According to the paper, many investors, including mutual funds and institutions, “trade as if dividends and capital gains are separate disconnected attributes”. Investors tend to treat dividends as a separate stable income stream and hold high dividend-paying stocks longer, the paper says, and display less sensitivity to stock price changes.
Amid this mistaken view, “demand for dividends is systematically higher in periods of low interest rates and poor market performance, leading to high valuations and lower future returns for dividend-paying stocks,” the paper explains.
Overall, the paper estimates that investors that buy dividend-paying stocks during times of high demand earn roughly 2%-4% less per year due to this behaviour. “An investor whose preferences for dividends cause him to shift into and out of dividend-paying stocks at the same time as other investors would lose a significant portion of the equity premium by doing so,” the paper says.

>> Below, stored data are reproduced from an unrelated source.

-- ==== Sys2Proof/Machine/FwdOps.lean ====
section
/-! DEFINITION. Shared operations of Forwarding: the L2 and flow tables, results, the learning queue, the LPM memory
(R277 to R298). -/

namespace Sys2Proof.Machine

/-! ## The L2 and flow tables (R283 to R285) -/

/-- A hashed forwarding table. -/
inductive HTable where
  | l2 | flow
deriving DecidableEq, Repr

/-- Entries of a table: entry numbers, then overflow indices from `HTable.ovf` on. -/
def Dev.htMap (d : Dev) : HTable → Map (List Word)
  | .l2 => d.fwd.l2
  | .flow => d.fwd.flow

/-- Where the overflow store of a table begins among its keys. -/
def HTable.ovf : HTable → Nat
  | .l2 => 2 ^ 20
  | .flow => 2 ^ 26

/-- The entries replaced. -/
def Dev.setHt (d : Dev) (t : HTable) (m : Map (List Word)) : Dev :=
  match t with
  | .l2 => { d with fwd := { d.fwd with l2 := m } }
  | .flow => { d with fwd := { d.fwd with flow := m } }

/-- Entries of a table: 512 Ki, or FWD_FLOW_SIZE. -/
def Dev.htSize (d : Dev) : HTable → Nat
  | .l2 => 2 ^ 19
  | .flow => d.fld Reg.FWD_FLOW_SIZE 0 27

/-- The words of an L2 entry that hold its key, and those of a flow entry. -/
def htKeyWords (t : HTable) (ws : List Word) : List Word :=
  match t with
  | .l2 => [wordAt ws 0 &&& 0xFFF#32, wordAt ws 1, wordAt ws 2 &&& 0xFFFF#32]
  | .flow => (List.range 10).map (fun i => wordAt ws (i + 2))

/-- The key bytes the hash runs over (R278). -/
def htKeyBytes (t : HTable) (ws : List Word) : List Byte :=
  match t with
  | .l2 => (wordAt ws 1).bytes ++ (wordAt ws 2).bytes.take 2 ++
      [BitVec.ofNat 8 (Word.fld (wordAt ws 0) 0 8), BitVec.ofNat 8 (Word.fld (wordAt ws 0) 8 4)]
  | .flow => bytesOf (htKeyWords .flow ws)

/-- The slots of a key in order (R284). -/
def Dev.htSlots (d : Dev) (t : HTable) (ws : List Word) : List Nat :=
  let ls := match t with
    | .l2 => slotsOf (d.reg Reg.FWD_L2_SEED) 0x10 131072 (htKeyBytes t ws)
    | .flow => slotsOf (d.reg Reg.FWD_FLOW_SEED) 0x11 (d.htSize .flow / 4) (htKeyBytes t ws)
  ls.map Loc.index

/-- The words of a place, live or not. -/
def Dev.htRaw (d : Dev) (t : HTable) (i : Nat) : List Word := Map.getD (d.htMap t) i []

/-- The live entry of a place. -/
def Dev.htEntry (d : Dev) (t : HTable) (i : Nat) : Option (List Word) :=
  (Map.get? (d.htMap t) i).filter entryValid

/-- The place of a key, given in the key words of an entry: bucket A, bucket B, overflow store (R256). -/
def Dev.htFind (d : Dev) (t : HTable) (key : List Word) : Option Nat :=
  if d.htSize t = 0 then none
  else
    let kw := htKeyWords t key
    let here (i : Nat) : Bool := match d.htEntry t i with
      | some ws => decide (htKeyWords t ws = kw)
      | none => false
    (d.htSlots t key ++ (Map.keys (d.htMap t)).filter (fun i => decide (t.ovf ≤ i))).find? here

/-- The place an insertion takes: the first free slot, else the lowest free overflow entry (R257). -/
def Dev.htFree (d : Dev) (t : HTable) (key : List Word) : Option Nat :=
  if d.htSize t = 0 then none
  else match (d.htSlots t key).find? (fun i => (d.htEntry t i).isNone) with
  | some i => some i
  | none => Map.free? ((d.htMap t).filter (fun e => entryValid e.2)) t.ovf 65536

/-- The words of a result. -/
def resOf (t : HTable) (ws : List Word) : Word × Word :=
  match t with
  | .l2 => (wordAt ws 4, wordAt ws 5)
  | .flow => (wordAt ws 12, wordAt ws 13)

/-- The slice a live entry's result delivers to (R301). -/
def Dev.htSlice (d : Dev) (t : HTable) (ws : List Word) : Option Nat :=
  if entryValid ws then d.actionSlice (resOf t ws).1 (resOf t ws).2 else none

/-- An entry written whole: one edge for the three copies, one HBM write (R285); pool 6 follows. -/
def Dev.htPut (d : Dev) (t : HTable) (i : Nat) (ws : List Word) : Dev :=
  let d := d.moveUnit (d.htSlice t (d.htRaw t i)) (d.htSlice t ws)
  d.setHt t (Map.put (d.htMap t) i ws)

/-- VALID of an entry cleared. -/
def Dev.htClear (d : Dev) (t : HTable) (i : Nat) : Dev :=
  match Map.get? (d.htMap t) i with
  | some ws => d.htPut t i (invalid ws)
  | none => d

/-- HIT of an entry set or cleared. -/
def Dev.htHit (d : Dev) (t : HTable) (i : Nat) (b : Bool) : Dev :=
  match Map.get? (d.htMap t) i with
  | some ws => d.setHt t (Map.put (d.htMap t) i (ws.set 0 (Word.setBit (wordAt ws 0) 30 b)))
  | none => d

/-- A location as FWD_TADDR lays it out: `[31]` flow, `[30]` overflow, entry or index. -/
def HTable.loc (t : HTable) (i : Nat) : Word :=
  wd ((if t = .flow then 2 ^ 31 else 0) + (if t.ovf ≤ i then 2 ^ 30 + (i - t.ovf) else i))

/-- A location as the add commands answer it: `[31]` overflow. -/
def HTable.locReply (t : HTable) (i : Nat) : Word := wd (if t.ovf ≤ i then 2 ^ 31 + (i - t.ovf) else i)

/-! ## Results (R280) -/

/-- A result with a reserved KIND or a reserved bit set. -/
def resultBad (a b : Word) : Bool :=
  let only (n : Nat) : Bool := decide (Word.fld a 0 27 < 2 ^ n)
  match Word.fld a 28 4 with
  | 0 => !only 8 || decide (b ≠ 0) || decide (Word.fld a 0 8 ≠ 0 ∧ Word.fld a 0 8 < 0xC0)
  | 1 => !only 16 || decide (b ≠ 0)
  | 2 => !only 0 || Word.bit b 23
  | 3 => !only 11
  | 4 => !only 9 || decide (Word.fld b 16 16 ≠ 0)
  | 5 => !only 14 || decide (b ≠ 0)
  | _ => true

/-! ## Learning messages (R289 to R291) -/

/-- The source key of a learning message. -/
def learnKey (ws : List Word) : List Word := [wordAt ws 0 &&& 0xFFF#32, wordAt ws 1, wordAt ws 2 &&& 0xFFFF#32]

/-- A learning counter, in pipeline 0's window (R303). -/
def Dev.learnCount (d : Dev) (i : Nat) : Dev := d.count (Reg.FWD_COUNTS 0 i) 1

/-- A message joins the queue of 4,096; one for a source key already queued is not queued again; at a full queue it is
dropped (R289). -/
def Dev.learnQueue (d : Dev) (m : LearnMsg) : Dev :=
  if !m.foreign && d.fwd.learn.any (fun q => !q.foreign && decide (learnKey q.words = learnKey m.words)) then d
  else if 4096 ≤ d.fwd.learn.length then (d.learnCount 7).sqSet (Reg.FWD_EVT_STATUS 0) [4]
  else ({ d with fwd := { d.fwd with learn := d.fwd.learn ++ [m] } } : Dev).learnCount 6

/-- The words of a local learning message before its sequence and CRC: TYPE, this device, BD, MAC, the node of the port. -/
def Dev.learnWords (d : Dev) (kind port : Nat) (key : List Word) (node : Option Nat) : List Word :=
  [wd (kind * 2 ^ 28 + d.selfId * 2 ^ 16) ||| wordAt key 0, wordAt key 1, wordAt key 2, 0,
   (match node with
    | some n => wd (2 ^ 28 + n)
    | none => 0), 0, wd port, 0]

/-- A message with its sequence and CRC in place (R290). -/
def sealLearn (ws : List Word) (seq : Word) : List Word :=
  let ws := ws.set 3 seq
  ws.set 7 (wd (crc16 (bytesOf (ws.take 7))))

/-! ## The LPM memory (R292 to R298) -/

/-- The first index of the IPv6 partition. -/
def Dev.v6Base (d : Dev) : Nat := Nat.min 131072 (d.fld Reg.TCM_CTRL 16 8 * 1024)

/-- The thirteen words of an entry, zeros where nothing has been written. -/
def Dev.tcm (d : Dev) (i : Nat) : List Word := (Map.get? d.fwd.tcm i).getD (List.replicate 13 0)

/-- VALID and LENGTH of an entry's words. -/
def tcmValid (ws : List Word) : Bool := Word.bit (wordAt ws 12) 31
def tcmLen (ws : List Word) : Nat := Word.fld (wordAt ws 12) 0 8

/-- A 160-bit number held low word first. -/
def nat160 (ws : List Word) : Nat := (ws.take 5).foldr (fun w a => w.toNat + a * 2 ^ 32) 0

/-- The five words of a 160-bit number. -/
def words160 (n : Nat) : List Word := (List.range 5).map (fun i => wd (n / 2 ^ (32 * i)))

/-- Key and care mask of an entry. -/
def tcmKey (ws : List Word) : Nat := nat160 ws
def tcmCare (ws : List Word) : Nat := nat160 (ws.drop 5)

/-- One half matches a 160-bit key (R293). -/
def halfMatch (ws : List Word) (key : Nat) : Bool := decide ((tcmKey ws ^^^ key) &&& tcmCare ws = 0)

/-- Live indices of a partition, lowest first: of the IPv6 partition, the even ones. -/
def Dev.tcmLive (d : Dev) (v6 : Bool) : List Nat :=
  (d.fwd.tcm.filter (fun e => tcmValid e.2 && (decide (e.1 < d.v6Base) != v6) &&
    (!v6 || decide (e.1 % 2 = 0)))).map Prod.fst

/-- The entry a key selects: the lowest-numbered match; an IPv6 pair matches in both halves (R293). -/
def Dev.tcmFind (d : Dev) (v6 : Bool) (key : Nat) : Option Nat :=
  (d.tcmLive v6).find? (fun i =>
    if v6 then halfMatch (d.tcm i) (key / 2 ^ 160) && halfMatch (d.tcm (i + 1)) (key % 2 ^ 160)
    else halfMatch (d.tcm i) key)

/-- The key of a prefix or an address: VRF, FAMILY, address from the top (R295). -/
def lpmKey (v6 : Bool) (vrf addr : Nat) : Nat :=
  if v6 then vrf * 2 ^ 308 + 6 * 2 ^ 304 + addr * 2 ^ 176 else vrf * 2 ^ 148 + 4 * 2 ^ 144 + addr * 2 ^ 112

/-- The care mask of a prefix: VRF, FAMILY and the first `len` address bits (R295). -/
def lpmCare (v6 : Bool) (len : Nat) : Nat :=
  if v6 then (2 ^ (16 + len) - 1) * 2 ^ (304 - len) else (2 ^ (16 + len) - 1) * 2 ^ (144 - len)

/-- The entries of a prefix: one, or an even and an odd half (R292, R295). -/
def lpmEntries (v6 : Bool) (key care len : Nat) (a b : Word) : List (List Word) :=
  let top := wd (2 ^ 31 + len)
  if v6 then
    [words160 (key / 2 ^ 160) ++ words160 (care / 2 ^ 160) ++ [a, b, top],
     words160 key ++ words160 care ++ [0, 0, 0]]
  else [words160 key ++ words160 care ++ [a, b, top]]

/-- An entry stored; pool 6 follows its result. -/
def Dev.tcmPut (d : Dev) (i : Nat) (ws : List Word) : Dev :=
  let own (w : List Word) : Option Nat := if tcmValid w then d.actionSlice (wordAt w 10) (wordAt w 11) else none
  let d := d.moveUnit (own (d.tcm i)) (own ws)
  { d with fwd := { d.fwd with tcm := Map.putD d.fwd.tcm i (List.replicate 13 0) ws } }

/-- VALID of an entry cleared. -/
def Dev.tcmClear (d : Dev) (i : Nat) : Dev :=
  d.tcmPut i ((d.tcm i).set 12 (Word.setBit (wordAt (d.tcm i) 12) 31 false))

/-- A racking move: the whole entry or pair copied to the free index, then the old one cleared (R296). -/
def Dev.tcmMove (d : Dev) (v6 : Bool) (i j : Nat) : Dev :=
  let ws := d.tcm i
  let odd := d.tcm (i + 1)
  let d := if v6 then d.tcmPut (j + 1) odd else d
  let d := (d.tcmClear i).tcmPut j ws
  (List.range 3).foldl (fun d p => d.count (Reg.TCM_COUNTS p 0) 1) d

/-- Indices an entry of the partition may take: from, past, step. -/
def Dev.tcmRange (d : Dev) (v6 : Bool) : Nat × Nat × Nat :=
  if v6 then (d.v6Base, 131072, 2) else (0, d.v6Base, 1)

/-- The lowest free index from `lo` to before `hi`, in steps. -/
def freeFrom (live : List Nat) (step : Nat) : Nat → Nat → Option Nat
  | 0, _ => none
  | n + 1, lo => if live.contains lo then freeFrom live step n (lo + step) else some lo

/-- The places that keep the order for a LENGTH: past every longer prefix, before every shorter one (R293, R297). -/
def Dev.tcmPlace (d : Dev) (v6 : Bool) (len : Nat) : Nat × Nat :=
  let (lo, hi, step) := d.tcmRange v6
  let live := d.tcmLive v6
  ((live.filter (fun i => decide (len < tcmLen (d.tcm i)))).foldl (fun a i => Nat.max a (i + step)) lo,
   (live.filter (fun i => decide (tcmLen (d.tcm i) < len))).foldl Nat.min hi)

/-- Moves that free a place below a free index `hole`: the first entry of the run before the hole goes into the hole,
while that run is of shorter prefixes; the place freed at last (R297). -/
def Dev.rackUp (d : Dev) (v6 : Bool) (len : Nat) : Nat → Nat → Dev × Nat
  | 0, hole => (d, hole)
  | n + 1, hole =>
    let step := if v6 then 2 else 1
    let before := d.tcm (hole - step)
    if hole ≤ (d.tcmRange v6).1 ∨ len ≤ tcmLen before ∨ tcmValid before = false then (d, hole)
    else
      match (d.tcmLive v6).find? (fun i => decide (tcmLen (d.tcm i) = tcmLen before)) with
      | some i => (d.tcmMove v6 i hole).rackUp v6 len n i
      | none => (d, hole)

/-- The same from a free index below the place: the last entry of the run after the hole goes into it, while that run is
of longer prefixes. -/
def Dev.rackDown (d : Dev) (v6 : Bool) (len : Nat) : Nat → Nat → Dev × Nat
  | 0, hole => (d, hole)
  | n + 1, hole =>
    let step := if v6 then 2 else 1
    let after := d.tcm (hole + step)
    if (d.tcmRange v6).2.1 ≤ hole + step ∨ tcmLen after ≤ len ∨ tcmValid after = false then (d, hole)
    else
      match ((d.tcmLive v6).filter (fun i => decide (tcmLen (d.tcm i) = tcmLen after))).getLast? with
      | some i => (d.tcmMove v6 i hole).rackDown v6 len n i
      | none => (d, hole)

/-- A free place for a prefix, racking where none is free in its own; whether it racked (R297). -/
def Dev.lpmPlace (d : Dev) (v6 : Bool) (len : Nat) : Dev × Option Nat × Bool :=
  let (lo, hi, step) := d.tcmRange v6
  let live := d.tcmLive v6
  let (a, b) := d.tcmPlace v6 len
  match freeFrom live step ((b - a) / step) a with
  | some i => (d, some i, false)
  | none =>
    match freeFrom live step ((hi - b) / step) b with
    | some h =>
      let (d, i) := d.rackUp v6 len 130 h
      (d, some i, true)
    | none =>
      match ((List.range ((a - lo) / step)).map (fun k => a - step * (k + 1))).find? (fun i => !live.contains i) with
      | some h =>
        let (d, i) := d.rackDown v6 len 130 h
        (d, some i, true)
      | none => (d, none, false)

/-- TCM_STATUS and TCM_FREE6 (R304). -/
def Dev.showTcm (d : Dev) : Dev :=
  (d.setFld Reg.TCM_STATUS 0 17 (d.v6Base - (d.tcmLive false).length)).setFld Reg.TCM_FREE6 0 16
    ((131072 - d.v6Base) / 2 - (d.tcmLive true).length)

/-- A learned entry swept out of the L2 table where a test of its words holds (R456, R469). -/
def Dev.sweepL2 (d : Dev) (p : List Word → Bool) : Dev :=
  d.fwd.l2.foldl (fun d e => if entryValid e.2 && p e.2 then d.htClear .l2 e.1 else d) d

/-- The entries of a destroyed slice swept from the three tables (R183). -/
def Dev.sweepFwd (d : Dev) (s inc : Nat) : Dev :=
  let mine (a b : Word) : Bool := decide (Word.fld a 28 4 = 2 ∧ Word.fld b 0 13 = s ∧ Word.fld b 24 8 = inc)
  let sweep (t : HTable) (m : Map (List Word)) : Map (List Word) :=
    Map.mapVals m (fun _ ws => if mine (resOf t ws).1 (resOf t ws).2 then invalid ws else ws)
  let dead (ws : List Word) : List Word :=
    if mine (wordAt ws 10) (wordAt ws 11) then ws.set 12 (Word.setBit (wordAt ws 12) 31 false) else ws
  { d with fwd := { d.fwd with l2 := sweep .l2 d.fwd.l2, flow := sweep .flow d.fwd.flow,
                               tcm := Map.mapVals d.fwd.tcm (fun _ ws => dead ws) } }

end Sys2Proof.Machine
end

If investors had a better understanding of the relation between dividends and price changes, they could better evaluate their profits. “How best to teach investors about the proper role of dividends in finance remains an open and interesting question,” the paper concludes.
The runners-up in the annual contest were George Athanassakos, finance professor at Ivey Business School and Vasiliki Athanasakou, assistant professor of accounting at the London School of Economics. They will split a $5,000 award for their research paper on earnings volatility.
The annual competition “seeks to further the conversation on value investing globally”, by offering awards prizes to professors and graduate students for research on investment topics such as value investing and behavioural finance.